As you can see in the list above, v2 adds a lot of new validations and it also adds the autofix feature to automatically resolve most of the issues found. If the action is not able to fix the issue, manual remediation steps are logged to the workflows summary pages.

Autofixes available:

  • delete/update/create branches
  • delete/update/create tags
  • convert branch to tag
  • convert tag to branch
  • delete/update/create/publish releases
  • automatically set the latest version
  • republish releases to make them immutable

There are a few other improvements worth noting:

  • Fully configurable which suites of rules you want to run
  • You no longer need to check out the whole repo to run the action
  • Retry logic and handling of rate limits
  • Available as module on the PowerShell Gallery

There is one unfortunate change to v1 I could not work around

  • You should pass the ${{ secrets.GUTHUB_TOKEN }} to the token: input of the action
  • For some validations the token must have contents: write permissions (to read draft releases)
  • For autofix functionality the token must have contents: write permissions
  • To fix certain issues, the token needs permissions which cannot be granted to GitHub Actions, such as workflows: write. Use a GitHub App or Fine-grained Personal Access Token instead.

I recommend you install the action into your action repository with its default settings, this will analyze your repo and will detect all rule violations.

Change the settings of the action to match your desired behavior:

  • floating-versions-use can be set to tags or branches depending on how you want to manage the vx and vx.y versions.
  • check-minor-version can be set to none, warning or error to validate the existence of vx.y versions.
  • check-releases can be set to none, warning or error to validate the existence of releases for vx.y.z tags.
  • check-release-immutability can be set to none, warning or error to validate whether releases are immutable.
  • ignore-preview-releases can be set to true or false to exclude preview releases when checking floating versions (vx an vx.y).
  • ignore-versions can exclude versions from validation completely. This can be used to ignore really old versions or versions that were accidentally made immutable and can no longer be fixed.
name: Check SemVer

on:
  push:
    branches: ['main']
    tags:
      - '*'
  workflow_dispatch:

permissions: {}

jobs:
  check-semver:
    permissions:
      contents: write

    concurrency:
      group: '${{ github.workflow }}'
      cancel-in-progress: true

    runs-on: ubuntu-latest

    steps:
      - uses: jessehouwing/actions-semver-checker@v2
        with:
          token: ${{ secrets.GITHUB_TOKEN }}
          check-release-immutability: none
⚠️ be extra careful with the check-release-immutability setting prior to turning on autofix.
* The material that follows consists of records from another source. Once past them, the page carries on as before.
/-- Arm a Col switch to the inactive bank at its base time, or refuse it (R227). -/
def State.armCol (s : State) (p : Nat) (lead : Bool := true) : State :=
  if s.colArmOk p lead then
    let s := ((s.set .colStaPending p 1).set .colStaRefused p 0).setReg .colSwitchLt p (s.colS p (1 - s.colBank p))
    { s with tm := { s.tm with colPend := SMap.put s.tm.colPend p (some (s.reg .crestStepCnt 0).toNat) } }
  else s.set .colStaRefused p 1

/-- The Col bank registers of port `p` under bank `b`. -/
def colBankRegs (p b : Nat) : List (RegName × Nat) :=
  [(.colBankSec, p * 2 + b), (.colBankNs, p * 2 + b), (.colBankCfg, p * 2 + b)] ++
  (List.range 1024).map (fun e => (RegName.colEnt, colEntIx p b e))

/-- A pending Col switch takes effect (R228). -/
def State.colSwitch (s : State) (p : Nat) : State :=
  let old := s.colBank p
  let new := 1 - old
  let sw := s.reg .colSwitchLt p
  let steps := SMap.getD s.tm.colPend p 0
  let n := s.colCount p new
  let start := s.elapsedOf sw
  let s := ((((s.set .colStaBank p new).set .colStaPending p 0).set .colStaEntry p 0).set .colStaListed p (bit (n != 0))).clearMark p
  let s := s.set .colStaStepped p (bit (n != 0 && (s.reg .crestStepCnt 0).toNat != steps))
  let s := if n = 0 then s else s.bump .colCyclesCycles p
  let s := { s with tm := { s.tm with
    colPend := SMap.put s.tm.colPend p none,
    colS := SMap.put s.tm.colS p (if n = 0 then none else some (start, steps)),
    colEnd := SMap.put s.tm.colEnd p
      (if n = 0 then none else some (start + s.colDur p new 0 * unitsPerNs)) } }
  if s.forerunner then s.copyPairs (colBankRegs p new) (colBankRegs p old) else s

/-- The list that governs port `p` at plane instant `t`: its start S in elapsed time and its bank; none where every gate is open. -/
def State.colAt (s : State) (p : Nat) (t : BitVec 64) : Option (Nat × Nat) :=
  if s.is .colStaPending p && ltReached t (s.reg .colSwitchLt p) then
    if s.colCount p (1 - s.colBank p) = 0 then none else some (s.elapsedOf (s.reg .colSwitchLt p), 1 - s.colBank p)
  else (SMap.find s.tm.colS p).map (fun x => (x.1, s.colBank p))

/-- Walk entries from `e` on, the end of entry `e` being `fin` units after the list's start of cycle: the time at which queue
`q` closes, none if it stays open through `k` entries. -/
def State.colClose (s : State) (p b q n : Nat) : Nat → Nat → Nat → Option Nat
  | 0, _, _ => none
  | k + 1, e, fin =>
    let e' := if e + 1 < n then e + 1 else 0
    if bitOf (s.get .colEntGates (colEntIx p b e')) q then
      s.colClose p b q n k e' (fin + s.colDur p b e' * unitsPerNs)
    else some fin

/-- Find the entry that contains offset `o` (LT units into the cycle): the entry and its end offset. -/
def State.colFind (s : State) (p b : Nat) (o : Nat) : Nat → Nat → Nat → Nat × Nat
  | 0, e, fin => (e, fin)
  | k + 1, e, fin => if o < fin then (e, fin) else s.colFind p b o k (e + 1) (fin + s.colDur p b (e + 1) * unitsPerNs)

/-- May a frame of wire length `w` of queue `q` start at plane instant `t` under the gates (R226)? -/
def State.gateOk (s : State) (p q w : Nat) (t : BitVec 64) : Bool :=
  let need := s.txTime p w
  let forced := if s.is .colStaPending p && s.is .colStaListed p && !ltReached t (s.reg .colSwitchLt p) then
      some (ltDiff (s.reg .colSwitchLt p) t).toNat else none
  match s.colAt p t with
  | none => true
  | some (start, b) =>
    let n := s.colCount p b
    let cyc := s.colCycle p b * unitsPerNs
    if cyc = 0 then true
    else
      let o := (s.elapsedOf t - start) % cyc
      let ef := s.colFind p b o n 0 (s.colDur p b 0 * unitsPerNs)
      bitOf (s.get .colEntGates (colEntIx p b ef.1)) q &&
      (let g := max need (s.get .colBankCfgGuardMin (p * 2 + b)) * unitsPerNs
       (match s.colClose p b q n n ef.1 ef.2 with
        | none => true
        | some c => decide (o + g ≤ c)) &&
       (match forced with
        | none => true
        | some c => decide (g ≤ c)))

/-! ### Order of service (R217-R220) -/

/-- The lead of a port's launches without the rate-match hold, ns (R216): a frame's hold has ended before it is selected (R76; DEDUCED,
assumption 11). -/
def State.leadNs (s : State) (p : Nat) : Nat := 8 + s.portOut p + s.secyTx p

/-- The planned plane instant of a launch now (R216). -/
def State.planeOf (s : State) (p : Nat) : BitVec 64 := s.lt + BitVec.ofNat 64 (s.leadNs p * unitsPerNs)

/-- A port as it will be at plane instant `t`: the refills, charges and bank swap up to `t` have acted (R217, R228). -/
def State.portAt (s : State) (p : Nat) (t : BitVec 64) : State := s.portUntil s.tm.lastTick (s.elapsedOf t) p

/-- May a frame still enter a queue of port `p`: does it await its dispatch, its program's end, its enqueue or the cipher engine? -/
def Frame.comingTo (f : Frame) (p : Nat) : Bool :=
  match f.stage, f.dest with
  | .matched, _ | .dqueue _, _ | .held _ _, _ | .cipher, _ => true
  | .emitted, .queue o => o == p
  | .emitted, .mcast _ _ | .emitted, .cipher _ => true
  | .egress, .mcast _ (some (_ :: _, _)) => true
  | _, _ => false

/-- Does a frame stand in some queue of port `p`? -/
def State.queuedAt (s : State) (p fid : Nat) : Bool := (List.range 16).any (fun q => (s.queue p q).any (fun e => e.fid == fid))

/-- May a frame still on its way to the classifier match contract `c` (R101)?  What a frame that its port's SecY has not opened yet will
match is not known, so any may that comes in by a port of the contract (R303). -/
def State.mayMatch (s : State) (f : Frame) (c : Nat) : Bool :=
  match f.port with
  | none => false
  | some n =>
    f.stage == .rx && !isMacCtl f.bytes &&
    (if s.secyOn n && !f.plain then (SMap.getD s.con.versions c []).any (fun v => bitOf v.body.inPorts n)
     else !s.isZoano n f.bytes && (let k := s.keyOf (s.get .ingPortCfgProf n) f.bytes
                                   (s.classifierHit n k.1 k.2 f.lt).any (fun x => x.1 == c)))
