-- ==== Sys2Proof/Machine/IngressOps.lean ====
section
/-! DEFINITION. Shared operations of the ingress pipeline: the parser's anchors, key profiles, the classifier, the policer, the
learner's queue, the handover of frames to receive rings, and the completion of transmit entries. -/

namespace Sys2Proof.Machine

/-! ### Policer (R104, R105) -/

/-- A contract's policer. -/
def State.pol (s : State) (c : Nat) : Policer := SMap.getD s.ing.policers c {}

/-- One byte of tokens (R105: 32 fraction bits). -/
def tokUnit : Nat := 4294967296

/-- Store a policer and show its buckets in whole bytes (ING_CON_TOK). -/
def State.setPol (s : State) (c : Nat) (p : Policer) : State :=
  let s := { s with ing := { s.ing with policers := SMap.setD s.ing.policers c p {} } }
  (s.set .ingConTokTp c (p.tp / tokUnit)).set .ingConTokTc c (p.tc / tokUnit)

/-- Tokens accrued at `rate` Mb/s over `d` LT units, truncated to 32 fraction bits. -/
def accrued (rate d : Nat) : Nat := rate * d * tokUnit / (8000 * unitsPerNs)

/-- accrue(now) of R105 under a contract record. -/
def Policer.accrue (p : Policer) (r : ConRec) (now : BitVec 64) : Policer :=
  let d := ltDiff now p.last
  if d ≤ 0 then p
  else { tc := min (p.tc + accrued r.cir d.toNat) (r.cbs * tokUnit), tp := min (p.tp + accrued r.pir d.toNat) (r.pbs * tokUnit),
         last := now }

/-- The marker's decision: colour 1 green, 2 yellow, 3 red, and the policer charged (R104). -/
def Policer.charge (p : Policer) (b : Nat) : Nat × Policer :=
  let n := b * tokUnit
  if p.tp < n then (3, p)
  else if p.tc < n then (2, { p with tp := p.tp - n })
  else (1, { p with tp := p.tp - n, tc := p.tc - n })

/-- The marker's settlement at a frame's end: L_max − L bytes go back to the buckets that were charged, capped at their sizes under the
record in force (R104, R209). -/
def Policer.settle (p : Policer) (r : ConRec) (colour back : Nat) : Policer :=
  let n := back * tokUnit
  let tp := if colour = 1 ∨ colour = 2 then min (p.tp + n) (r.pbs * tokUnit) else p.tp
  let tc := if colour = 1 then min (p.tc + n) (r.cbs * tokUnit) else p.tc
  { p with tp := tp, tc := tc }

/-- The version of a contract in force: the latest that has been activated. -/
def State.inForce (s : State) (c : Nat) : Option ConVer :=
  ((SMap.getD s.con.versions c []).filter (fun v => v.active)).getLast?

/-! ### Receive rings (R103, R343) -/

/-- Bytes 16-61 of the first buffer of a frame (R342). -/
def rxInfo (f : Frame) (src len : Nat) : Bytes :=
  let con := if src = 1 then 0 else (f.con.map (·.1)).getD 0
  leBytes f.lt.toNat 8 ++ leBytes con 2 ++ leBytes (f.port.getD 0) 1 ++ leBytes (if src = 1 then 0 else f.colour) 1 ++
  leBytes (if src = 1 then 0 else f.progEpoch) 1 ++ leBytes src 1 ++ leBytes len 2 ++
  leBytes (if src = 1 then 0 else f.annot.toNat) 8

/-- The frame's last byte is written to its buffers, which complete, or a buffer that cannot be written stops the ring (R342, R347). -/
def State.finishRx (s : State) (fid : Nat) : State :=
  match s.frame? fid with
  | none => s
  | some f => match f.rx with
    | none => s
    | some (r, i, bufs, src) =>
      let d := s.frameOut f
      let s := s.putFrame fid { f with rx := none }
      match s.fillFails (s.ringOwner r) bufs d.length with
      | some j => s.fillStop r i bufs.length j
      | none =>
      (s.fillBufs r i bufs d).completeBufs r i f.failed (rxInfo { f with lt := s.evtStamp (f.port.getD 256) f.bytes f.lt } src d.length) bufs d.length

/-- A frame is handed to an RX ring: it takes the buffers its length needs, which complete at its last byte (R343).  A buffer that cannot be
written stops the ring unstarted, and the frame stays delivered (R347, R348). -/
def State.handRx (s : State) (fid r src : Nat) : State :=
  match s.frame? fid with
  | none => s
  | some f =>
    let bufs := bufsFor (s.frameLen f) (s.bufsOf r)
    match s.fillFails (s.ringOwner r) bufs (s.frameLen f) with
    | some j =>
      let i := s.ringH r
      let s := (List.range j).foldl (fun s _ => s.startEntry r) (s.putFrame fid { f with stage := .done })
      s.fillStop r i j j
    | none =>
      let s := (s.putFrame fid { f with stage := .done, rx := some (r, s.ringH r, bufs, src) }).startBufs r bufs.length
      if f.ended then s.finishRx fid else s

/-- A TX ring's entry completes with a status and, if sent, its egress LT (R341). -/
def State.finishTx (s : State) (f : Frame) (status : Nat) (t : BitVec 64) : State :=
  match f.tx with
  | none => s
  | some (r, i, e) => s.complete r i (sliceB e 0 32 ++ leBytes (if status = 0 then t.toNat else 0) 8 ++ List.replicate 22 0) status

end Sys2Proof.Machine
end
Most automatic fixes can be easily undone using the git commandline, but once a release is made immutable, there is no way back.

Once your existing tags have been cleaned up and you understand the implications, turn on release immutability checks:

    steps:
      - uses: jessehouwing/actions-semver-checker@v2
        with:
          token: ${{ secrets.GITHUB_TOKEN }}
          check-release-immutability: error

Use the action in read-only mode for a while, manually performing the suggested remediation steps.

When you're confident the action does what you want it to do, consider turning on autofix: true.

    steps:
      - uses: jessehouwing/actions-semver-checker@v2
        with:
          token: ${{ secrets.GITHUB_TOKEN }}
          autofix: true

With autofix turned on, the only thing you need to do to release a new version and update all tags and releases, is to push a new tag to to create a new release with the correct name: vx.y.z. This will trigger autofix to do the rest on your behalf.